As to the objective of the Act, the High Court had regard to the Act’s legislative history.  In 2010, section 68(2) of the Act had been amended to insert the words “and a written statement of reasons for that opinion”.  Prior to that, the obligation to provide a statement of reasons only arose under section 8 of the Administrative Law Act 1978 (Vic), which requires a statement of reasons to be provided on request, and to be “adequate to enable a Court to see whether the decision does or does not involve any error of law”.  As there was nothing in the legislative history to suggest that the 2010 amendment was designed to alter the standard previously required, the High Court concluded that the former standard continued to apply.

The High Court said that there is an obvious benefit in requiring a written statement of reasons for an opinion always to explain the actual path of reasoning in sufficient detail to enable a court to see whether the opinion does or does not involve any error of law.  The benefit is that it enables a person whose legal rights are affected by an opinion to obtain an order removing the legal effect of the opinion if an error of law is made in forming that opinion.
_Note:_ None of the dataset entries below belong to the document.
-- ==== Sys2Proof/Config.lean ====
section
/-! DEFINITION. The parameters the spec leaves OPEN (spec/00_scope.md R8). They are fixed when the block is built, and
no command and no host operation changes them (spec/10_state.md R30). A state carries them as plain data, so a
statement about every state is a statement about every value of the parameters. -/

namespace Sys2Proof

/-- The OPEN parameters of one block. `REG_BASE` is the platform's and `SHA256_FN`, `RMD160_FN` are decided (R8, D41);
`N_INST` is the length of the list in Sys2Proof/Machine/Instances.lean. -/
structure Config where
  /-- `BUF_CAP`: the capacity in bytes of each of BUF0, BUF1, OBUF. -/
  bufCap : Nat
  /-- `HEX_UPPER_OK`: whether HEX2BIN accepts the digits `A` to `F`. -/
  hexUpperOk : Bool
deriving DecidableEq, Repr

/-- The default values of R8, with which the spec's test vectors were worked. DESIGN CHOICE (log entry 1): the reset
state carries them. -/
def Config.specDefault : Config := { bufCap := 4096, hexUpperOk := false }

end Sys2Proof
end

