-- ==== Sys2Proof/WellFormed.lean ====
section
/-! DEFINITION. What a well-formed term is. A command has no operand field, so every `Instr` is well-formed (R93); what
can be ill-formed is a parameter value (spec/00_scope.md R8), a host port operation (spec/10_state.md R40, R41) or an
assembler statement (spec/30_encoding.md R95, R100). -/

namespace Sys2Proof

/-- `64 ≤ BUF_CAP ≤ 2^32 − 1` (R8). -/
def Config.wf (c : Config) : Bool := decide (64 ≤ c.bufCap) && decide (c.bufCap ≤ 2 ^ 32 - 1)

/-- The argument ranges of the host port operations: `0 ≤ i ≤ 4` (R40) and `n` in {0, 1} (R41). -/
def HostOp.wf : HostOp → Bool
  | .writeArg i _ => decide (i ≤ 4)
  | .loadBuf n _ => decide (n ≤ 1)
  | .issue _ => true
  | .read _ => true
  | .clearSticky => true

/-- Only a host operation can be ill-formed. -/
def Event.wf : Event → Bool
  | .host op => op.wf
  | .reset => true
  | .complete => true

/-- A statement gives a value to exactly the ARG registers its command names, in the order of R95. -/
def Stmt.wf (st : Stmt) : Bool := decide (st.operands.map Prod.fst = st.instr.argRegs)

end Sys2Proof
end

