-- ==== Sys2Proof/Machine/Step.lean ====
section
/-! DEFINITION. The step of the machine, and where it takes its next command from. -/

namespace Sys2Proof.Machine

/-- One step of the machine: the next agent's (spec/10_state.md R20; spec/20_memory.md R72). -/
def step (s : State) : Host.Outcome State Fault Refusal := nextStep s

/-- `s` with a command of `nbits` bits `w` where the next step takes its command from: CMD, in flight (log entry 3). -/
def State.withFetchWord (s : State) (nbits w : Nat) : State := withCommandInFlight s (BitVec.ofNat 8 (w % 2 ^ nbits))

end Sys2Proof.Machine
end

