/-- The text of the digits does not start with `1`. -/
theorem head?_text_digits58_ne_one : ((digits58 b).map alpha58).reverse.head? ≠ some 0x31#8 := by
  rw [List.head?_reverse, List.getLast?_map]
  intro h
  obtain ⟨d, hlast, hd⟩ := Option.map_eq_some_iff.1 h
  rw [alpha58_eq_one_iff (digits58_lt b d (List.mem_of_getLast? hlast))] at hd
  exact digits58_getLast?_ne_zero b (hd ▸ hlast)

/-- As many leading characters `1` as leading zero bytes (R244). -/
theorem leading_base58Encode : leading 0x31#8 (base58Encode b) = leading 0x00#8 b := by
  rw [base58Encode, leading_replicate_append, leading_of_head?_ne (head?_text_digits58_ne_one b),
    leadingCount_eq_leading, Nat.zero_add]

/-! ### The decoder (R233) -/

/-- The decoder's digits of a text are those its characters stand for. -/
theorem mapAll_b58Val_map_alpha58 {ds : List Nat} (h : ∀ d ∈ ds, d < 58) :
    mapAll b58Val (ds.map alpha58) = some ds := by
  rw [mapAll_eq_some, List.map_map]
  exact List.map_congr_left fun d hd => b58Val_alpha58 (h d hd)

theorem base58Decode_of_bad_char {text : Bytes} (h : ∃ c ∈ text, c ∉ alphabet) : base58Decode text = none := by
  obtain ⟨c, hc, hbad⟩ := h
  rw [base58Decode, (mapAll_eq_none b58Val text).2 ⟨c, hc, (b58Val_eq_none_iff c).2 hbad⟩]

theorem base58Decode_map_alpha58 {ds : List Nat} (h : ∀ d ∈ ds, d < 58) : base58Decode (ds.map alpha58) =
    some (List.replicate (leading 0x31#8 (ds.map alpha58)) 0x00#8 ++ shortestBE ds.length (fromDigits58 ds)) := by
  rw [base58Decode, mapAll_b58Val_map_alpha58 h]
  simp only [leadingCount_eq_leading, List.length_map]

variable (fuel n : Nat)

theorem map_toNat_map_byteOf_digitsLE :
    ((digitsLE 256 fuel n).map byteOf).map BitVec.toNat = digitsLE 256 fuel n := by
  rw [List.map_map]
  refine (List.map_congr_left (g := id) fun d hd => ?_).trans (List.map_id _)
  exact (toNat_byteOf d).trans (Nat.mod_eq_of_lt (digitsLE_lt 256 (by decide) fuel n d hd))

variable {fuel n}

theorem bigEndian_shortestBE (h : n < 256 ^ fuel) : bigEndian (shortestBE fuel n) = n := by
  rw [bigEndian, shortestBE, List.reverse_reverse, map_toNat_map_byteOf_digitsLE, sumDigits_eq_ofDigitsLE,
    ofDigitsLE_digitsLE 256 fuel n h]

theorem head?_shortestBE_ne_zero (h : n < 256 ^ fuel) : (shortestBE fuel n).head? ≠ some 0 := by
  rw [shortestBE, List.head?_reverse]
  intro hzero
  have hlast := congrArg (Option.map BitVec.toNat) hzero
  rw [← List.getLast?_map, map_toNat_map_byteOf_digitsLE] at hlast
  exact digitsLE_getLast?_ne_zero 256 fuel n h hlast

theorem length_shortestBE_le (fuel : Nat) {k : Nat} (h : n < 256 ^ k) : (shortestBE fuel n).length ≤ k := by
  rw [shortestBE, List.length_reverse, List.length_map]
  exact length_digitsLE_le_of_lt_pow fuel h

/-- The leading zero bytes and the bytes of the number are together no more than the characters. -/
theorem leading_add_length_shortestBE_le {ds : List Nat} (h : ∀ d ∈ ds, d < 58) :
    leading 0x31#8 (ds.map alpha58) + (shortestBE ds.length (fromDigits58 ds)).length ≤ ds.length := by
  have hlead := leading_le_length 0x31#8 (ds.map alpha58)
  have hbody := length_shortestBE_le ds.length
    ((fromDigits58_lt_of_leading h).trans_le (Nat.pow_le_pow_left (by decide : 58 ≤ 256) _))
  rw [List.length_map] at hlead
  omega

end Sys2Proof.Machine
end

section
/-! SUPPORT. The commands of the B58 unit, one lemma per outcome (spec/44_base58.md R232 to R235;
spec/60_exceptions.md R288): the condition of each, and the state it leaves in the spec's terms. -/

namespace Sys2Proof.Machine

open Sys2Proof.Spec

variable (s : State)

/-! ### B58_ENC and B58C_ENC -/

theorem succeedWithinCapacity_of_too_long {out : Bytes} (h : s.cfg.bufCap < out.length) :
    succeedWithinCapacity s out = .next (failed s 1 0x04) :=
  if_pos h

theorem succeedWithinCapacity_of_fits {out : Bytes} (h : out.length ≤ s.cfg.bufCap) :
    succeedWithinCapacity s out = .next (done (withObuf s out)) :=
  if_neg (Nat.not_lt.2 h)

theorem exec_b58Enc : exec .b58Enc s = succeedWithinCapacity s (base58Encode s.buf0) := rfl

theorem exec_b58cEnc : exec .b58cEnc s = succeedWithinCapacity s (base58Encode (s.buf0 ++ checksum58 s.buf0)) := rfl

/-- A capacity check that passes leaves exactly what it was given in OBUF. -/
theorem obuf_of_succeedWithinCapacity {s t : State} {out : Bytes} (h : succeedWithinCapacity s out = .next t)
    (hkind : t.status.kind = 0) : t.obuf = out := by
  by_cases hfit : out.length ≤ s.cfg.bufCap
  · rw [succeedWithinCapacity_of_fits s hfit] at h
    cases h
    rfl
  · rw [succeedWithinCapacity_of_too_long s (Nat.not_le.1 hfit)] at h
    cases h
    exact absurd hkind (by decide : (1 : BitVec 3) ≠ 0)

/-! ### B58_DEC -/

theorem exec_b58Dec_of_none (h : base58Decode s.buf0 = none) : exec .b58Dec s = .next (failed s 2 0x13) := by
  rw [exec, execB58Dec, h]
  rfl

theorem exec_b58Dec_of_some {d : Bytes} (h : base58Decode s.buf0 = some d) :
    exec .b58Dec s = .next (done (withObuf s d)) := by
  rw [exec, execB58Dec, h]
  rfl

/-- What B58_DEC puts in OBUF is what the decoder makes of the text. -/
theorem base58Decode_of_exec_b58Dec {d : Bytes} (h : exec .b58Dec s = .next (done (withObuf s d))) :
    base58Decode s.buf0 = some d := by
  cases hdec : base58Decode s.buf0 with
  | none =>
    rw [exec_b58Dec_of_none s hdec, Host.Outcome.next.injEq] at h
    exact absurd (congrArg (·.status.kind) h) (by decide : (2 : BitVec 3) ≠ 0)
  | some d' =>
    rw [exec_b58Dec_of_some s hdec, Host.Outcome.next.injEq] at h
    exact congrArg (some ·.obuf) h

/-! ### B58C_DEC -/

theorem exec_b58cDec_of_none (h : base58Decode s.buf0 = none) : exec .b58cDec s = .next (failed s 2 0x13) := by
  rw [exec, execB58cDec, h]
  rfl

theorem exec_b58cDec_of_too_short {d : Bytes} (h : base58Decode s.buf0 = some d) (hlen : d.length < 4) :
    exec .b58cDec s = .next (failed s 2 0x14) := by
  rw [exec, execB58cDec, h]
  exact if_pos hlen

/-- On a text of a payload and four more bytes, B58C_DEC is the check of those four (R235). -/
theorem exec_b58cDec_of_append {p c : Bytes} (h : base58Decode s.buf0 = some (p ++ c)) (hc : c.length = 4) :
    exec .b58cDec s =
      if checksum58 p ≠ c then .next (failed s 2 0x15) else .next (done (withObuf s p)) := by
  have hlen : (p ++ c).length - 4 = p.length := by rw [List.length_append, hc, Nat.add_sub_cancel]
  have hlong : ¬ (p ++ c).length < 4 := by rw [List.length_append]; omega
  rw [exec, execB58cDec, h]
  refine (if_neg hlong).trans ?_
  rw [hlen, List.take_left, List.drop_left]
  rfl

theorem exec_b58cDec_of_bad_checksum {p c : Bytes} (h : base58Decode s.buf0 = some (p ++ c)) (hc : c.length = 4)
    (hsum : checksum58 p ≠ c) : exec .b58cDec s = .next (failed s 2 0x15) := by
  rw [exec_b58cDec_of_append s h hc, if_pos hsum]

theorem exec_b58cDec_of_checksum {p c : Bytes} (h : base58Decode s.buf0 = some (p ++ c)) (hc : c.length = 4)
    (hsum : checksum58 p = c) : exec .b58cDec s = .next (done (withObuf s p)) := by
  rw [exec_b58cDec_of_append s h hc, if_neg (not_not.2 hsum)]

end Sys2Proof.Machine
end

section
/-! PROOFS. The statements about the B58 unit (spec/44_base58.md R232 to R235, R244). -/

namespace Sys2Proof.Proofs

open Sys2Proof Sys2Proof.Machine Sys2Proof.Spec

/-- Settles O50: the digits are those of the model's repeated division, whose fuel is enough, and a byte is worth at
most 56/41 of them. -/
theorem b58EncWritesTheDigits : Obligations.B58EncWritesTheDigits := by
  intro s
  rw [exec_b58Enc]
  exact ⟨decodeWord_encode .b58Enc, digits58 s.buf0, base58Encode s.buf0, digits58_lt _, digits58_getLast?_ne_zero _,
    sumDigits_digits58 _, length_digits58_lt _, base58Encode_eq _,
    succeedWithinCapacity_of_too_long s, succeedWithinCapacity_of_fits s⟩

/-- Settles O51: the decoder reads back the digits the characters stand for, most significant first, and their value is
below 256 to the number of characters that are not a leading `1`. -/
theorem b58DecReadsTheDigits : Obligations.B58DecReadsTheDigits := by
  intro s
  refine ⟨decodeWord_encode .b58Dec, fun hbad => exec_b58Dec_of_none s (base58Decode_of_bad_char hbad), ?_⟩
  intro ds hds htext
  have hrev : ∀ d ∈ ds.reverse, d < 58 := fun d hd => hds d (List.mem_reverse.1 hd)
  have hbuf : s.buf0 = ds.reverse.map alpha58 := by rw [htext, ← funext alpha58_eq_getD, List.map_reverse]
  have hlen : s.len0 = ds.reverse.length :=
    (congrArg List.length hbuf).trans (List.length_map _)
  have hfit : fromDigits58 ds.reverse < 256 ^ ds.reverse.length :=
    (fromDigits58_lt hrev).trans_le (Nat.pow_le_pow_left (by decide) _)
  refine ⟨shortestBE ds.reverse.length (fromDigits58 ds.reverse), ?_, head?_shortestBE_ne_zero hfit, ?_, ?_⟩
  · rw [bigEndian_shortestBE hfit, fromDigits58_eq, List.reverse_reverse, sumDigits_eq_ofDigitsLE]
  · rw [hbuf, hlen]
    exact leading_add_length_shortestBE_le hrev
  · exact exec_b58Dec_of_some s (by rw [hbuf, base58Decode_map_alpha58 hrev])

/-- Settles O53: the text of the digits does not start with `1`, since the most significant digit is not 0. -/
theorem leadingZeroBytesBecomeLeadingOnes : Obligations.LeadingZeroBytesBecomeLeadingOnes := by
  intro s t hexec hkind
  rw [exec_b58Enc] at hexec
  rw [obuf_of_succeedWithinCapacity hexec hkind, leading_base58Encode]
In explaining the path of reasoning by which the Medical Panel arrived at the opinion it formed, the High Court said that the Panel was under no obligation to explain why it did not reach an opinion it did not form, even if that different opinion was shown by material before it to have been formed by someone else.  It did note, though, that in some circumstances, the fact that a different opinion has been formed by another expert in a submission to the Panel might allow an inference to be drawn that the whole of the reasoning of the Panel was not adequately reflected its written statement of reasons. 

Ultimately, the High Court allowed the appeal, and held that the Medical Panel’s opinion should not be quashed.  The High Court gave two independent reasons for its decision: first, that the Medical Panel’s opinion had no continuing legal effect (an issue not discussed in this article), and secondly, that the reasons given by the Medical Panel for its opinion met the required standard.